__Required action__.
Could you copy out every line of the data where the word "moveLocker" occurs?

__Dataset entries__.
/-- The opening expiry of a locker, where it is reached at the present second (R34, R46). -/
def takeOpeningExpiry (n : Nat) (s : State) : State :=
  match s.lmu.find n with
  | none => s
  | some l =>
    if l.acting = .opening && l.openingExpiry = some s.now then
      moveLocker n ({ l with openedBy := none, openingExpiry := none }.act (if l.holder.isSome then .held else .orphaned)) s
    else s

/-! ## Orders on lockers -/

/-- RELEASE LOCKER (R39). -/
def releaseLocker (n : Nat) (s : State) : Owned :=
  match s.lmu.find n with
  | none => refused .range s
  | some l =>
    if l.acting = .vacant || l.acting = .outOfService then refused .invalid s
    else if l.state = .unreachable then
      let left : LockerState := if l.pendingOut then .outOfService else .vacant
      done (.released l.holder left)
        (dropLocker l.holder n
          (putLocker n
            { l with remembered := some left, holder := none, openedBy := none, openingExpiry := none, pendingOut := false } s))
    else
      let t := quietAlarm (lockerBank n) (vacate n l s)
      done (.released l.holder (if l.pendingOut then .outOfService else .vacant)) t

/-- CLEAR FORCED (R37). -/
def clearForced (n : Nat) (s : State) : Owned :=
  match s.lmu.find n with
  | none => refused .range s
  | some l =>
    if l.state ≠ .forced then refused .invalid s
    else
      let t := clearLocker n l s
      done (.lockerState (((t.lmu.find n).map (·.state)).getD .vacant)) t

/-- LOCKER SERVICE out on one locker (R40). -/
def serviceOut (n : Nat) (l : Locker) (s : State) : State :=
  let out := { l with inService := false }
  match l.state with
  | .vacant => moveLocker n { out with state := .outOfService } s
  | .outOfService => putLocker n out s
  | .unreachable =>
    match l.remembered with
    | some .vacant => putLocker n { out with remembered := some .outOfService } s
    | some .outOfService => putLocker n out s
    | _ => putLocker n { out with pendingOut := true } s
  | _ => putLocker n { out with pendingOut := true } s

/-- LOCKER SERVICE in on one locker (R40). -/
def serviceIn (n : Nat) (l : Locker) (s : State) : State :=
  let back := { l with inService := true, pendingOut := false }
  match l.state with
  | .outOfService => moveLocker n { back with state := .vacant } s
  | .unreachable => putLocker n (if l.remembered = some .outOfService then { back with remembered := some .vacant } else back) s
  | _ => putLocker n back s

/-- The resulting state and pending mark that LOCKER SERVICE answers with (R40). DEDUCED (log entry 40): while the locker is
Unreachable the state answered is the remembered state, as R39 and R71 say of theirs; R40 says only the resulting state. -/
def serviceBody (n : Nat) (s : State) : AnswerBody :=
  match s.lmu.find n with
  | none => .none
  | some l => .lockerService l.acting l.pendingOut

/-- LOCKER SERVICE (R40): direction 0 out, 1 in. -/
def lockerService (n direction : Nat) (s : State) : Owned :=
  match s.lmu.find n with
  | none => refused .range s
  | some l =>
    match direction with
    | 0 => done (serviceBody n (serviceOut n l s)) (serviceOut n l s)
    | 1 => done (serviceBody n (serviceIn n l s)) (serviceIn n l s)
    | _ => refused .range s

/-- RESET USE COUNT (R41). -/
def resetUseCount (n : Nat) (s : State) : Owned :=
  match s.lmu.find n with
  | none => refused .range s
  | some l => done .none (putLocker n { l with useCount := 0, serviceNotified := false } s)

/-- LOCKER WINDOW LOAD is refused Range (R42 (a) to (d)). -/
def windowOutOfRange (a : WindowArgs) (banks : Nat) : Bool :=
  a.lastBank < a.firstBank || a.lastDoor < a.firstDoor || banks ≤ a.lastBank || 23 < a.lastDoor
  || 2 < a.inService || 2 < a.retention || 2 < a.staffOnly

/-- A locker lies in the window (R43). -/
def inWindow (a : WindowArgs) (n : Nat) : Bool :=
  a.firstBank ≤ lockerBank n && lockerBank n ≤ a.lastBank && a.firstDoor ≤ lockerDoor n && lockerDoor n ≤ a.lastDoor

/-- The retention and staff-only attributes written as a window asks; 2 is Keep (R43). -/
def Locker.load (l : Locker) (a : WindowArgs) : Locker :=
  { l with
    retention := match a.retention with | 0 => .single | 1 => .visit | _ => l.retention
    staffOnly := match a.staffOnly with | 0 => false | 1 => true | _ => l.staffOnly }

__Task response__.
      moveLocker n ({ l with openedBy := none, openingExpiry := none }.act (if l.holder.isSome then .held else .orphaned)) s
  | .vacant => moveLocker n { out with state := .outOfService } s
  | .outOfService => moveLocker n { back with state := .vacant } s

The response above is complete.